Several (52%, 13/25) of the spike mutations identified in C.1.2 have previously been identified in other VOIs and VOCs (Fig. 3b). These include D614G, common to all variants14, and E484K and N501Y which are shared with Beta and Gamma, with E484K also seen in Eta and N501Y in Alpha. The T478K substitution is seen in <50% of the C.1.2 viruses but is also observed in Delta. N440K and Y449H co-localize on the same outer face of C.1.2 RBD (Fig. 3c). While these mutations are not characteristic of current VOCs/VOIs, they have been associated with escape from certain class 3 neutralizing antibodies15,16. The combination of these mutations presents a potentially novel antigenic landscape for C.1.2 variant specific antibodies. More striking, however, was the remodeling of NTD relative to the Wuhan Hu-1 sequence (blue, Fig. 3c). While Y144del and 242-244del cause frameshifts to the immunodominant N3 or N5 loops of NTD in the Alpha or Beta variants respectively17, the deletion of both regions in C.1.2 (with a different N5 frameshift relative to Beta) likely contributes to evading NTD immune responses elicited by infection with either Alpha or Beta. Furthermore, the C136F mutation abolishes a disulphide bond with the N1 loop of NTD, and in combination with P25L likely contributes to immune escape by conformationally liberating the entire N-terminus of NTD. Mutations close to the furin cleavage site have also been observed in VOCs, H655Y has been seen in Gamma and P681R/H have been seen in Alpha, Delta, and Kappa (S1/S2 region in Fig. 3c). In the C.1.2 lineage, N679K and P681H are mutually exclusive (with N679K predominating) and may therefore perform a similar role by increasing the local, relative positive charge and improving furin cleavage. Evolution involving the introduction of N679K or P681H has recently been seen within Gamma (P.1)18. The identification of convergent evolution between C.1.2 and other VOIs and VOCs suggests that this variant may also share concerning phenotypic properties with VOCs.
We are currently assessing the impact of this variant on antibody neutralization following SARS-CoV-2 infection or vaccination against SARS-CoV-2 in South Africa.
Discussion/Conclusion
We have identified a new SARS-CoV-2 variant assigned to the PANGO lineage C.1.2. This variant has been detected throughout the third wave of infections in South Africa from May 2021 onwards and has been detected in seven other countries within Europe, Asia, Africa and Oceania. The identification of novel SARS-CoV-2 variants is commonly associated with new waves of infection. Like several other VOCs, C.1.2 has accumulated a number of substitutions beyond what would be expected from the background SARS-CoV-2 evolutionary rate. This suggests the likelihood that these mutations arose during a period of accelerated evolution in a single individual with prolonged viral infection through virus-host co-evolution19–21. Deletions within the NTD (like Y144del, seen in C.1.2 and other VOCs) have been evident in cases of prolonged infection, further supporting this hypothesis22–24.

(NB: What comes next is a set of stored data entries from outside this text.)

/-! ### Jobs -/

/-- JOB-OPEN: its checks in order, and the record it creates with the next open order. -/
def Obligations.JobOpenChecksAndCreatesARecord : Prop :=
  ∀ (l : CLine) (tag n c d f : Byte) (s : State), Waits l 0x03 tag [n, c, d, f] s → Passed l s →
    let refused (r : Reason) (k : Nat) := answered l tag (.refused r k) id s
    let record (cls : JobClass) (order : Nat) : Job :=
      { number := n.toNat, cls := cls, disc := d.toNat, owner := l, cut := decide (f ≠ 0), final := none
        committed := 0, setCount := 0, order := order, state := .queued, held := false, started := false
        reason := none }
    let created (cls : JobClass) := answered l tag .accepted (fun s =>
      if s.seq.openCounter = 65535 then
        { s with seq := { s.seq with openCounter := s.jobs.length + 1 }
                 jobs := renumbered s.jobs ++ [record cls (s.jobs.length + 1)] }
      else
        { s with seq := { s.seq with openCounter := s.seq.openCounter + 1 }
                 jobs := s.jobs ++ [record cls (s.seq.openCounter + 1)] }) s
    exec (.jobOpen l) s = .next
      (if n = 0 then refused .range 1
      else if 2 < c.toNat then refused .range 2
      else if d.toNat < 1 ∨ 15 < d.toNat then refused .range 3
      else if (findJob s.jobs n.toNat).isSome then refused .idInUse n.toNat
      else if (slotFor s.maps d.toNat).isNone then refused .noMap d.toNat
      else if 8 ≤ s.jobs.length then refused .tableFull 8
      else created (if c = 0 then .routine else if c = 1 then .priority else .bulletin))

/-- Renumbering gives the live jobs the open orders 1 to n and keeps their relative order. -/
def Obligations.RenumberingKeepsTheOrderOfOpening : Prop :=
  ∀ (js : List Job), (js.map Job.order).Nodup →
    (∀ i ∈ (renumbered js).map Job.order, 1 ≤ i ∧ i ≤ js.length)
      ∧ ((renumbered js).map Job.order).Nodup
      ∧ (∀ (i k : Nat) (a b a' b' : Job), js[i]? = some a → js[k]? = some b → (renumbered js)[i]? = some a' →
        (renumbered js)[k]? = some b' → (a'.order < b'.order ↔ a.order < b.order))
      ∧ (renumbered js).map Job.number = js.map Job.number

/-- JOB-END: its checks in order; the final count stored; and a job that is not ACTIVE and has set that many lines
ends at once with JOB_DONE. -/
def Obligations.JobEndStoresTheFinalCountOrCompletes : Prop :=
  ∀ (l : CLine) (tag n hi lo : Byte) (s : State), Waits l 0x04 tag [n, hi, lo] s → Passed l s → Owned l n.toNat s →
    let final := hi.toNat * 256 + lo.toNat
    let refused (r : Reason) (k : Nat) := answered l tag (.refused r k) id s
    (findJob s.jobs n.toNat = none → exec (.jobEnd l) s = .next (refused .noJob 0))
      ∧ ∀ j, findJob s.jobs n.toNat = some j →
        (j.final ≠ none → exec (.jobEnd l) s = .next (refused .state 0))
        ∧ (j.final = none → final < j.committed → exec (.jobEnd l) s = .next (refused .count j.committed))
        ∧ (j.final = none → j.committed ≤ final → ∀ a, s.store.assembly.get l = some a → a.header.job = n.toNat →
          exec (.jobEnd l) s = .next (refused .count a.header.line))
        ∧ (j.final = none → j.committed ≤ final → assemblyOfJob n.toNat (s.store.assembly.get l) = false →
          (j.setCount ≠ final → exec (.jobEnd l) s = .next
            (answered l tag .accepted (withJob n.toNat fun k => { k with final := some final }) s))
          ∧ (j.setCount = final → j.state ≠ .active → Flashing s → JobsDistinct s → exec (.jobEnd l) s = .next
            (answered l tag .accepted (fun s => post l (.jobDone n.toNat final) (withoutJob n.toNat s)) s)))

/-- JOB-CANCEL of a job that is not ACTIVE, while a line of the ACTIVE job is being flashed: its lines and its open
assembly are freed, ASSEMBLY_DROPPED and JOB_CANCELLED are posted in this order, and its record is removed. JOB-CANCEL
of the ACTIVE job with a current line: the line is abandoned with cause CANCEL, the job's record and lines go, and the
engine goes into CLOSING with a close that names the job. Taken in WAIT_FILM it leaves that close ordered, with no step
advanced, for the next tick to begin (the model's choice, log 38). -/
def Obligations.JobCancelEndsTheJob : Prop :=
  (∀ (l : CLine) (tag n : Byte) (s : State), Waits l 0x05 tag [n] s → Passed l s → Owned l n.toNat s →
      (findJob s.jobs n.toNat = none → exec (.jobCancel l) s = .next (answered l tag (.refused .noJob 0) id s))
        ∧ ∀ j, findJob s.jobs n.toNat = some j → j.state ≠ .active → Flashing s → JobsDistinct s →
          assemblyOfJob n.toNat (s.store.assembly.get l.other) = false →
          let kept := s.store.lines.filter fun r => r.header.job != n.toNat
          let gone := s.store.lines.filter fun r => r.header.job == n.toNat
          let cells := s.store.freeCells + (gone.map fun r => r.header.count).sum
          exec (.jobCancel l) s = .next (answered l tag .accepted (fun s =>
            withoutJob n.toNat (post l (.jobCancelled n.toNat j.committed j.setCount)
              (match s.store.assembly.get l with
              | some a =>
                if a.header.job = n.toNat then
                  post l (.assemblyDropped n.toNat a.header.line .cancel)
                    (withStore { s.store with lines := kept, freeCells := cells + a.header.count
                                              assembly := s.store.assembly.set l none } s)
                else withStore { s.store with lines := kept, freeCells := cells } s
              | none => withStore { s.store with lines := kept, freeCells := cells } s))) s))
    ∧ (∀ (l : CLine) (tag n : Byte) (j : Job) (line : Nat) (s : State), Waits l 0x05 tag [n] s → Passed l s →
      findJob s.jobs n.toNat = some j → j.owner = l → j.state = .active →
      s.engine.current = some { job := n.toNat, line := line } → s.spin.unit = .exposing →
      s.drive.carriage.act = .stepping → (s.queues.get l).events.length ≤ 29 →
      (s.store.assembly.get l = none ∧ s.store.assembly.get l.other = none) →
      ∃ t, exec (.jobCancel l) s = .next t
        ∧ (t.iface.get l).tx.map Reply.body = some .accepted
        ∧ findJob t.jobs n.toNat = none
        ∧ t.store.lines = (s.store.lines.filter fun r => r.header.job != n.toNat)
        ∧ t.engine.state = .closing ∧ t.engine.current = none ∧ t.engine.stops = []
        ∧ t.engine.close = some { job := some (n.toNat, l), phase := .ordered, steps := 0 }
        ∧ t.engine.ring = (s.engine.ring.filter fun it => !it.isExposure)
        ∧ t.seq.pendingSel = true ∧ t.seq.starve = none ∧ t.seq.grace = false
        ∧ t.spin.unit = .ready ∧ t.drive.carriage.target = none
        ∧ (t.queues.get l).events = (s.queues.get l).events
          ++ [.lineAbandoned n.toNat line .cancel (s.engine.stopNo - 1) s.engine.misreg s.engine.deferral none,
            .jobCancelled n.toNat j.committed j.setCount]
        ∧ t.queues.get l.other = s.queues.get l.other
        ∧ t.maps = s.maps ∧ t.trim = s.trim ∧ t.drive.film.remaining = s.drive.film.remaining)
    ∧ (∀ (l : CLine) (tag n : Byte) (j : Job) (line : Nat) (s : State), Waits l 0x05 tag [n] s → Passed l s →
      findJob s.jobs n.toNat = some j → j.owner = l → j.state = .active →
      s.engine.current = some { job := n.toNat, line := line } → s.engine.state = .waitFilm →
      ∃ t, exec (.jobCancel l) s = .next t ∧ t.jobs = s.jobs.filter (fun k => k.number != n.toNat)
        ∧ t.engine.state = .closing ∧ t.engine.current = none
        ∧ t.engine.close = some { job := some (n.toNat, l), phase := .ordered, steps := 0 }
        ∧ t.drive.film.galleyOpen = s.drive.film.galleyOpen ∧ t.drive.film.remaining = s.drive.film.remaining)

/-- JOB-HOLD: its checks in order; a waiting job becomes HELD at once with its suspension reason kept, and an ACTIVE job
with a current line keeps the unit with its held flag set. JOB-RELEASE: its checks in order; a HELD job is SUSPENDED
if it was ever ACTIVE, and QUEUED otherwise. -/
def Obligations.JobHoldAndJobRelease : Prop :=
  (∀ (l : CLine) (tag n : Byte) (s : State), Waits l 0x06 tag [n] s → Passed l s → Owned l n.toNat s →
      (findJob s.jobs n.toNat = none → exec (.jobHold l) s = .next (answered l tag (.refused .noJob 0) id s))
        ∧ ∀ j, findJob s.jobs n.toNat = some j →
          ((j.state = .held ∨ j.held = true) → exec (.jobHold l) s = .next (answered l tag (.refused .state 0) id s))
          ∧ (j.state ≠ .held → j.held = false → j.state ≠ .active → Flashing s → JobsDistinct s →
            exec (.jobHold l) s = .next (answered l tag .accepted (withJob n.toNat fun k => { k with held := true, state := .held }) s))
          ∧ (j.state = .active → j.held = false → Flashing s → exec (.jobHold l) s = .next
            (answered l tag .accepted (withJob n.toNat fun k => { k with held := true }) s)))
    ∧ (∀ (l : CLine) (tag n : Byte) (s : State), Waits l 0x07 tag [n] s → Passed l s → Owned l n.toNat s →
      (findJob s.jobs n.toNat = none → exec (.jobRelease l) s = .next (answered l tag (.refused .noJob 0) id s))
        ∧ ∀ j, findJob s.jobs n.toNat = some j →
          (j.state ≠ .held → exec (.jobRelease l) s = .next (answered l tag (.refused .state 0) id s))
          ∧ (j.state = .held → Flashing s → JobsDistinct s → exec (.jobRelease l) s = .next (answered l tag .accepted
            (withJob n.toNat fun k => { k with held := false, state := if k.started then .suspended else .queued }) s)))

C.1.2 contains many mutations that have been identified in all four VOCs (Alpha, Beta, Delta and Gamma) and three VOIs (Kappa, Eta and Lambda) as well as additional mutations within the NTD (C136F), RBD (Y449H), and adjacent to the furin cleavage site (N679K). Many of the shared mutations have been associated with improved ACE2 binding (N501Y)25–29 or furin cleavage (H655Y and P681H/R)30–32, and reduced neutralization activity (particularly Y144del, 242-244del, and E484K)17,33–39, providing sufficient cause for concern of continued transmission of this variant. Future work aims to determine the functional impact of these mutations, which likely include neutralizing antibody escape, and to investigate whether their combination confers a replicative fitness advantage over the Delta variant.

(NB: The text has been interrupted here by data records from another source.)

/-- The ACTIVE job's line is prepared on its disc. -/
theorem Sampling.indexWork_active (hv : ring.toNat ≠ 0) (ha : activeJob s = some j) (hh : s.spin.hold = false)
    (hd : j.disc = ring.toNat) (hfinal : j.final ≠ some j.setCount) (hheld : j.held = false)
    (hgrace : s.seq.grace = false)
    (hclass : ∀ k ∈ s.jobs, k.state ≠ .held → k.held = false → k.setCount < k.committed → k.cls.rank ≤ j.cls.rank) :
    indexWork ring.toNat s =
      prepare r.header (handed j.number r (discUp ring.toNat (sampleAdded ring.toNat s))) := by
  have hwant : wantedBy (sampleAdded ring.toNat s) = some j :=
    wantedBy_active (s := sampleAdded ring.toNat s) h.idle hh ha
  have hidle := discUp_idle ring.toNat (s := sampleAdded ring.toNat s) h.idle
  have hjobs := discUp_jobs ring.toNat (sampleAdded ring.toNat s)
  have hspin := discUp_spin ring.toNat (sampleAdded ring.toNat s)
  have hseq := discUp_seq ring.toNat (sampleAdded ring.toNat s)
  have hline : headLine (discUp ring.toNat (sampleAdded ring.toNat s)).store.lines j.number = some r := by
    rw [discUp_store]
    exact hr
  rw [h.indexWork_ends hlast, identified_suits (s := sampleAdded ring.toNat s) h.idle hwant (discSuits_job hv hd),
    afterIdentify_active hidle ((activeJob_congr hjobs).trans ha), atBoundary_continues (congrArg Spin.unit hspin)
      (hd.trans (congrArg Spin.mounted hspin).symm) ((congrArg Spin.hold hspin).trans hh) hfinal hheld
      ((congrArg Seq.grace hseq).trans hgrace) (by rw [hjobs]; exact hclass) hline, handOver_eq hline]

end

/-- What is left of a part whose disc is refused: its jobs, its samples and its line. -/
theorem discRefused_leaves (want : Option Job) (v : Nat) (s : State) : (discRefused want v s).jobs = s.jobs
    ∧ (discRefused want v s).disc.samples = s.disc.samples
    ∧ (discRefused want v s).engine.current = s.engine.current ∧ (discRefused want v s).trim.queueDisc = 0 := by
  obtain ⟨hjobs, hdisc, -⟩ := enterDiscChange_leaves ((want.map Job.disc).getD 0) ((want.map Job.number).getD 0)
    (s.modSpin fun sp => { sp with present := v })
  exact ⟨hjobs, enterDiscChange_samples _ _ _, (congrArg Engine.current (enterDiscChange_besideSearch _ _ _) :), hdisc⟩

theorem discRefused_posts (want : Option Job) (v : Nat) (hroom : ∀ l, (s.queues.get l).events.length < 32) (l : CLine) :
    ((discRefused want v s).queues.get l).events = (s.queues.get l).events
      ++ [.discRequest ((want.map Job.number).getD 0) ((want.map Job.disc).getD 0) v] := by
  obtain ⟨-, -, -, -, hqueues⟩ := enterDiscChange_leaves ((want.map Job.disc).getD 0) ((want.map Job.number).getD 0)
    (s.modSpin fun sp => { sp with present := v })
  exact (congrArg (fun q => (q.get l).events) hqueues).trans (postBoth_room (s := s.modSpin _) hroom l)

The C.1.2 lineage is continuing to grow. At the time of submission (20 August 2021) there were 80 C.1.2 sequences in GISAID with it now having been detected in Botswana and in the Northern Cape of South Africa.
Methods
Sampling of SARS-CoV-2 and Metadata
As part of monitoring the viral evolution by the Network for Genomics Surveillance of South Africa (NGS-SA)40, seven sequencing hubs receive randomly selected samples for sequencing every week according to approved protocols at each site. These samples include remnant nucleic acid extracts or remnant nasopharyngeal and oropharyngeal swab samples from routine diagnostic SARS-CoV-2 PCR testing, from public and private laboratories in South Africa. Permission was obtained for associated metadata for the samples including date and location (district and province) of sampling, and sex and age of the patients to offer additional insights about the epidemiology of the infection caused by the virus.
Ethical statement
The project was approved by the University of the Witwatersrand Human Research Ethics Committee (HREC) (ref. M180832, M210159, M210752), University of KwaZulu–Natal Biomedical Research Ethics Committee (ref. BREC/00001510/2020), Stellenbosch University HREC (ref. N20/04/008_COVID19) and the University of Cape Town HREC (ref. 383/2020) and the University of Pretoria, Faculty of Health human ethics committee, (ref H101-2017). Individual participant consent was not required for the genomic surveillance. This requirement was waived by the Research Ethics Committees.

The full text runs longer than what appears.